The purpose of this study was to identify variables of dental malocclusion with the greatest effect on sound production that can be easily identified during an orthodontic assessment.


One hundred fifteen patients (8.2-36 years of age) seeking orthodontic evaluation were assessed for speech sound production abnormalities. An orthodontic clinical examination assessed Angle classification, overjet, overbite, crowding, spacing, and crossbites. A standard speech sample was elicited from each subject.
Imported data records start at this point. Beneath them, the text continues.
/-! ### The state outside the registers and PC -/

/-- Settles O22: each constructor's next state is a chain of named updates, and the law of each update
says which fields it leaves. -/
theorem stateWrittenOnlyByItsInstructions : Obligations.StateWrittenOnlyByItsInstructions := by
  intro i s t h
  cases i with
  | ret =>
    obtain ⟨-, rfl⟩ | ⟨k, rfl⟩ := exec_ret_cases h <;> simp
  | call nnn =>
    obtain ⟨-, rfl⟩ | ⟨k, rfl⟩ := exec_call_cases h <;> simp
  | ldVxK x =>
    obtain ⟨-, rfl⟩ | ⟨k, -, rfl⟩ := exec_ldVxK_cases h <;> simp
  | ldVxMem x =>
    obtain ⟨v, rfl⟩ := exec_ldVxMem_frame h
    simp
  | addReg | sub | subn | shr | shl =>
    cases h
    simp [State.setResultAndFlag]
  | _ =>
    cases h
    simp

/-! ### The registers -/

theorem State.getV_setV_of_ne {s : State} {x r : Reg} {b : Byte} (h : (r == x) = false) :
    (s.setV x b).getV r = s.getV r := by
  rw [State.getV_setV, if_neg (Ne.symm (beq_eq_false_iff_ne.mp h))]

theorem State.getV_setResultAndFlag_of_ne {s : State} {x r : Reg} {res flag : Byte}
    (h : (r == x || r == 15) = false) : (s.setResultAndFlag x res flag).getV r = s.getV r := by
  rw [Bool.or_eq_false_iff] at h
  exact (State.getV_setV_of_ne h.2).trans (State.getV_setV_of_ne h.1)

/-- A register that an instruction may not write reads as before. -/
theorem getV_of_exec {i : Instr} {s t : State} {r : Reg} (h : exec i s = .next t)
    (hr : mayWriteReg i r = false) : t.getV r = s.getV r := by
  cases i with
  | ret => obtain ⟨-, rfl⟩ | ⟨k, rfl⟩ := exec_ret_cases h <;> rfl
  | call nnn => obtain ⟨-, rfl⟩ | ⟨k, rfl⟩ := exec_call_cases h <;> rfl
  | ldVxK x =>
    obtain ⟨-, rfl⟩ | ⟨k, -, rfl⟩ := exec_ldVxK_cases h
    · rfl
    · exact State.getV_setV_of_ne hr
  | ldVxMem x =>
    obtain ⟨t', ht', -, -, hregs⟩ := blockLoadReadsTheBytes s x
    cases h.symm.trans ht'
    rw [hregs r, if_neg (of_decide_eq_false hr)]
  | ldImm | addImm | ldReg | or | and | xor | ldVxDT =>
    cases h
    exact State.getV_setV_of_ne hr
  | rnd =>
    cases h
    exact State.getV_setV_of_ne (s := s.consumeRnd) hr
  | addReg | sub | subn | shr | shl =>
    cases h
    exact State.getV_setResultAndFlag_of_ne hr
  | drw x y n =>
    cases h
    exact State.getV_setV_of_ne (s := s.setFB _) hr
  | _ =>
    cases h
    rfl

/-- Settles O23, by its contrapositive: a register not listed reads as before. -/
theorem registersWrittenOnlyAsListed : Obligations.RegistersWrittenOnlyAsListed := by
  intro i s t r h hne
  by_contra hr
  exact hne (getV_of_exec h (Bool.eq_false_iff.mpr hr))
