/-- ACK_BUTTON_PRESS (R130, R131): an accepted press latches the button logic and acknowledges the oldest eligible entry. -/
def execAckButtonPress (dt stood : Nat) (s : State) : Host.Outcome State Fault Refusal := perform dt (pressButton stood) s

/-- ACK_BUTTON_RELEASE (R130). -/
def execAckButtonRelease (dt stood : Nat) (s : State) : Host.Outcome State Fault Refusal := perform dt (releaseButton stood) s

/-- FLASH_CLOCK_TOGGLE (R133): every 500 ms in FLASHING. -/
def execFlashClockToggle (dt : Nat) (s : State) : Host.Outcome State Fault Refusal := perform dt toggleLamp s

/-- SOUNDING_TIMER_EXPIRY (R134). -/
def execSoundingTimerExpiry (dt : Nat) (s : State) : Host.Outcome State Fault Refusal := perform dt endSounding s

/-- REMINDER_TIMER_EXPIRY (R134). -/
def execReminderTimerExpiry (dt : Nat) (s : State) : Host.Outcome State Fault Refusal := perform dt remind s

end Sys2Proof.Machine
end

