/-- The four reads answer a snapshot and change nothing but the port's own exchange; the bytes of each payload stand where Tables 10-8
and 10-9 put them. -/
def Obligations.ReadsAreSnapshots : Prop :=
  (∀ (frame : PortFrame) (x : Byte) (s : State), PortReady s →
    exec (.readStatus frame) s = .next { advance frame.dt s with
        port := answered .readStatus .ok (statusPayload (advance frame.dt s)) s.port }
    ∧ exec (.readAlarms frame) s = .next { advance frame.dt s with
        port := answered .readAlarms .ok (alarmsPayload s.alarms.table) s.port }
    ∧ (∀ e, s.peers.find? (fun e => e.station.val == x.toNat) = some e →
        exec (.readPeer frame x) s = .next { advance frame.dt s with port := answered (.readPeer x) .ok (peerPayload e) s.port })
    ∧ ((∀ e ∈ s.peers, e.station.val ≠ x.toNat) →
        exec (.readPeer frame x) s = .next { advance frame.dt s with port := answered (.readPeer x) .noTarget [] s.port })
    ∧ (∀ h, s.alarms.history[x.toNat]? = some h →
        exec (.readHistory frame x) s = .next { advance frame.dt s with port := answered (.readHistory x) .ok (historyPayload h) s.port })
    ∧ (s.alarms.history.length ≤ x.toNat →
        exec (.readHistory frame x) s = .next { advance frame.dt s with port := answered (.readHistory x) .noTarget [] s.port }))
  ∧ (∀ s : State,
    let p := statusPayload s
    let word (n : Nat) : List Byte := [BitVec.ofNat 8 (n / 256), BitVec.ofNat 8 n]
    p.length = 23
    ∧ p.take 4 = [BitVec.ofNat 8 s.loader.station.val, roleByte s, BitVec.ofNat 8 (runCode s.loader.run),
        BitVec.ofNat 8 (viewCode s.supply.view)]
    ∧ (isCol s = true → (p.drop 4).take 1 = [BitVec.ofNat 8 (poleCode s.poles.p.state * 16 + poleCode s.poles.n.state)])
    ∧ (isCol s = false → (p.drop 4).take 1 = [0])
    ∧ (p.drop 5).take 2 = word s.share.grant ∧ (p.drop 7).take 2 = word (s.share.pendingGrant.getD 65535)
    ∧ (p.drop 9).take 2 = word s.share.target ∧ (p.drop 11).take 2 = word s.share.budget
    ∧ (p.drop 13).take 2 = word s.share.cap
    ∧ (p.drop 15).take 4 = [BitVec.ofNat 8 s.line.tec, BitVec.ofNat 8 s.line.recv, BitVec.ofNat 8 (causeCode s.loader.cause),
        BitVec.ofNat 8 (faultCode s.loader.fault)]
    ∧ (p.drop 19).take 2 = word s.port.attention.toNat
    ∧ (p.drop 21).take 2 = [BitVec.ofNat 8 (sensorCode s.port.sensorSource),
        BitVec.ofNat 8 (((selectedCause s).map causeNumber).getD 255)])
  ∧ (∀ e : Peer,
    let p := peerPayload e
    p.take 2 = [if e.freshness = .fresh then 1 else 2, BitVec.ofNat 8 e.age] ∧ (p.drop 2).take 4 = bytes32 e.heard
    ∧ (e.freshness = .fresh → (p.drop 6).take 2 = [0xFF, 0xFF])
    ∧ (∀ c, e.freshness = .stale c → (p.drop 6).take 2 = [BitVec.ofNat 8 (c / 256), BitVec.ofNat 8 c])
    ∧ p.drop 8 = statePayload e.fields)
  ∧ (∀ table : List AlarmEntry,
    (alarmsPayload table).length = 1 + 7 * table.length ∧ (alarmsPayload table).head? = some (BitVec.ofNat 8 table.length)
    ∧ ∀ k e, table[k]? = some e → e.origin.val ≤ 1 → ∃ b0 b1 b2 : Byte,
        ((alarmsPayload table).drop (1 + 7 * k)).take 7 = [b0, b1, b2] ++ bytes32 (e.raiseTime.getD 0)
        ∧ b0.toNat / 128 = e.origin.val ∧ b0.getLsbD 6 = e.raiseTime.isSome ∧ b0.getLsbD 5 = e.orphaned
        ∧ b0.toNat / 8 % 4 = (match e.ack with | .absent => 0 | .queued => 1 | .sent _ => 2)
        ∧ (∀ k, e.ack = .sent k → k < 4 → b0.toNat % 4 = k)
        ∧ b1 = e.number ∧ b2.toNat = kindCode e.kind * 16 + phaseCode e.phase * 4 + polesCode e.poles)
  ∧ ∀ h : HistoryRecord, ∃ flags : Byte,
      historyPayload h = [BitVec.ofNat 8 h.origin.val, h.number, kindByte h.kind h.poles, flags]
        ++ bytes32 (h.raiseTime.getD 0) ++ bytes32 h.closeTime
      ∧ flags.getLsbD 7 = h.raiseTime.isSome ∧ flags.getLsbD 6 = h.acknowledged
      ∧ flags.toNat % 4 = (match h.reason with | .normal => 0 | .forced => 1 | .originRestarted => 2)
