@[simp] theorem offLineShed_keeps (s : State) :
    (offLineShed s).clock = s.clock ∧ (offLineShed s).loader = s.loader ∧ (offLineShed s).supply = s.supply ∧
    (offLineShed s).poles = s.poles ∧ (offLineShed s).line = s.line ∧ (offLineShed s).shed = s.shed ∧
    (offLineShed s).alarms = s.alarms ∧ (offLineShed s).port = s.port ∧ (offLineShed s).pending = s.pending := by
  simp [offLineShed]

@[simp] theorem handAlarm_keeps (c : AlarmContent) (s : State) :
    (handAlarm c s).clock = s.clock ∧ (handAlarm c s).loader = s.loader ∧ (handAlarm c s).supply = s.supply ∧
    (handAlarm c s).poles = s.poles ∧ (handAlarm c s).peers = s.peers ∧ (handAlarm c s).share = s.share ∧
    (handAlarm c s).shed = s.shed ∧ (handAlarm c s).alarms = s.alarms ∧ (handAlarm c s).port = s.port ∧
    (handAlarm c s).pending = s.pending := by
  unfold handAlarm; split <;> simp

@[simp] theorem handGap_keeps (c : GapContent) (s : State) :
    (handGap c s).clock = s.clock ∧ (handGap c s).loader = s.loader ∧ (handGap c s).supply = s.supply ∧
    (handGap c s).poles = s.poles ∧ (handGap c s).peers = s.peers ∧ (handGap c s).share = s.share ∧
    (handGap c s).shed = s.shed ∧ (handGap c s).alarms = s.alarms ∧ (handGap c s).port = s.port ∧
    (handGap c s).pending = s.pending := by
  unfold handGap; split <;> simp

@[simp] theorem joinAck_keeps (c : AckContent) (s : State) :
    (joinAck c s).clock = s.clock ∧ (joinAck c s).loader = s.loader ∧ (joinAck c s).supply = s.supply ∧
    (joinAck c s).poles = s.poles ∧ (joinAck c s).peers = s.peers ∧ (joinAck c s).share = s.share ∧
    (joinAck c s).shed = s.shed ∧ (joinAck c s).alarms = s.alarms ∧ (joinAck c s).port = s.port ∧
    (joinAck c s).pending = s.pending := by
  exact ⟨rfl, rfl, rfl, rfl, rfl, rfl, rfl, rfl, rfl, rfl⟩

@[simp] theorem setView_keeps (v : View) (s : State) :
    (setView v s).clock = s.clock ∧ (setView v s).loader = s.loader ∧ (setView v s).poles = s.poles ∧
    (setView v s).line = s.line ∧ (setView v s).share = s.share ∧ (setView v s).shed = s.shed ∧
    (setView v s).alarms = s.alarms ∧ (setView v s).pending = s.pending := by
  simp [setView]

@[simp] theorem stopRestore_keeps (s : State) :
    (stopRestore s).clock = s.clock ∧ (stopRestore s).loader = s.loader ∧ (stopRestore s).supply = s.supply ∧
    (stopRestore s).poles = s.poles ∧ (stopRestore s).line = s.line ∧ (stopRestore s).peers = s.peers ∧
    (stopRestore s).share = s.share ∧ (stopRestore s).alarms = s.alarms ∧ (stopRestore s).port = s.port ∧
    (stopRestore s).pending = s.pending := by
  exact ⟨rfl, rfl, rfl, rfl, rfl, rfl, rfl, rfl, rfl, rfl⟩

@[simp] theorem enterGap_keeps (s : State) :
    (enterGap s).clock = s.clock ∧ (enterGap s).loader = s.loader ∧ (enterGap s).poles = s.poles ∧
    (enterGap s).line = s.line ∧ (enterGap s).alarms = s.alarms ∧ (enterGap s).pending = s.pending := by
  simp [enterGap]

@[simp] theorem enterOffLine_keeps (s : State) :
    (enterOffLine s).clock = s.clock ∧ (enterOffLine s).loader = s.loader ∧ (enterOffLine s).line = s.line ∧
    (enterOffLine s).alarms = s.alarms ∧ (enterOffLine s).pending = s.pending := by
  simp [enterOffLine]

@[simp] theorem enterRestoring_keeps (s : State) :
    (enterRestoring s).clock = s.clock ∧ (enterRestoring s).loader = s.loader ∧ (enterRestoring s).poles = s.poles ∧
    (enterRestoring s).line = s.line ∧ (enterRestoring s).share = s.share ∧ (enterRestoring s).alarms = s.alarms ∧
    (enterRestoring s).pending = s.pending := by
  unfold enterRestoring; dsimp only; split <;> simp

@[simp] theorem examineExit_keeps (s : State) :
    (examineExit s).clock = s.clock ∧ (examineExit s).loader = s.loader ∧ (examineExit s).poles = s.poles ∧
    (examineExit s).line = s.line ∧ (examineExit s).share = s.share ∧ (examineExit s).alarms = s.alarms ∧
    (examineExit s).pending = s.pending := by
  unfold examineExit; split <;> simp
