-- ==== Sys2Proof/Tests/Slice0.lean ====
section
/-!
SUPPORT. Small checks of the model. Expected results are the manual's worked examples and tables, or hand calculation from its rules;
each section says which. `witness_…` theorems show that the hypotheses of a statement can be met, at boundary values.
-/
namespace Sys2Proof.Tests

open Sys2Proof Sys2Proof.Machine

-- One theorem at a time: hundreds of waiting threads would not fit into the memory of the check.
set_option Elab.async false

/-! ### Records and states to test on -/

/-- The record of station 2 in Tables 1-7 and 5-10, with the default parameters. -/
def trcBytes : List Byte :=
  [1, 33, 138, 131, 0, 25, 3, 32, 25, 20, 10, 5, 40, 39, 16, 0, 100, 1, 44, 1, 194, 0, 50, 2, 88, 2, 48]
    ++ [1, 144, 11, 184, 0, 150, 2, 138, 30, 30, 5, 3, 232, 1, 244, 0, 60, 5, 220, 1, 244, 10, 70, 158, 144, 122, 142]

/-- A collector base's record. -/
def colBytes : List Byte :=
  [1, 16, 26, 131, 0, 128, 80, 20, 25, 20, 10, 5, 40, 39, 16, 0, 100, 1, 44, 1, 194, 0, 50, 2, 88, 2, 48]
    ++ [1, 144, 11, 184, 0, 150, 2, 138, 30, 30, 5, 3, 232, 1, 244, 0, 60, 5, 220, 1, 244, 10, 70, 158, 144, 51, 64]

/-- A desk's record: no voltage input, button, lamp and buzzer. -/
def dskBytes : List Byte :=
  [1, 96, 26, 115, 0, 64, 32, 8, 25, 20, 10, 5, 40, 39, 16, 0, 100, 1, 44, 1, 194, 0, 50, 2, 88, 2, 48]
    ++ [1, 144, 11, 184, 0, 150, 2, 138, 30, 30, 5, 3, 232, 1, 244, 0, 60, 5, 220, 1, 244, 10, 70, 158, 144, 112, 253]

/-- The record of section 9.6 with V_return 320 and amax 950. -/
def badBytes : List Byte :=
  [1, 33, 138, 131, 0, 25, 3, 32, 25, 20, 10, 5, 40, 39, 16, 0, 100, 1, 44, 1, 64, 0, 50, 2, 88, 2, 48]
    ++ [1, 144, 11, 184, 0, 150, 3, 182, 30, 30, 5, 3, 232, 1, 244, 0, 60, 5, 220, 1, 244, 10, 70, 158, 144, 86, 27]

/-- What `trcBytes` say, field by field. -/
def trc : Record where
  version := 1
  role := some .trc
  cls := 1
  weight := 8
  voltageInput := true
  ackButton := false
  lampEnabled := false
  buzzerEnabled := false
  cfgFloor := 0
  onLineCeiling := 400
  offWireCeiling := 200
  period := 20
  rampStep := 25
  staleCount := 3
  lostCount := 10
  demandTimeout := 5
  slotLength := 40
  fzero := 10000
  kv := 100
  vGap := 300
  vReturn := 450
  returnConfirm := 50
  lmax := 600
  vknee := 560
  vfloor := 400
  gapLimit := 3000
  amin := 150
  amax := 650
  adown := 30
  rateLimit := 30
  headWindow := 5
  sensitivity := 10
  calInterval := 1000
  rewireConfirm := 500
  suspicionConfirm := 60
  retrieveTimeout := 1500
  buzzDuration := 500
  reminder := 10
  levels := [1, 0, 1, 2, 2, 1, 3, 2, 2, 1, 0]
The results indicated that 71 (62%) of the subjects made a production error, particularly with the /s/ and /t/ sounds. However, auditory distortions occurred in 12 subjects (20%), and 56 (80%) subjects had visual distortions of the sound. An open bite (>2 mm) was the key malocclusal factor underlying speech sound errors. There was statistical significance between the Orthodontic Treatment Priority Index and the sound errors of /s / and /t/ (mean score of 9.54 vs 6.29 for subjects without sound errors).


Predictive malocclusal traits are associated with speech sound production errors. The more severe or handicapping the malocclusion, the more likely that a speech sound error will occur. Open bites of 2 mm are associated with sound production errors. Visual inaccuracy of the sound occurs with more frequency than auditory inaccuracy and is the most common articulation error noted with occlusal irregularities.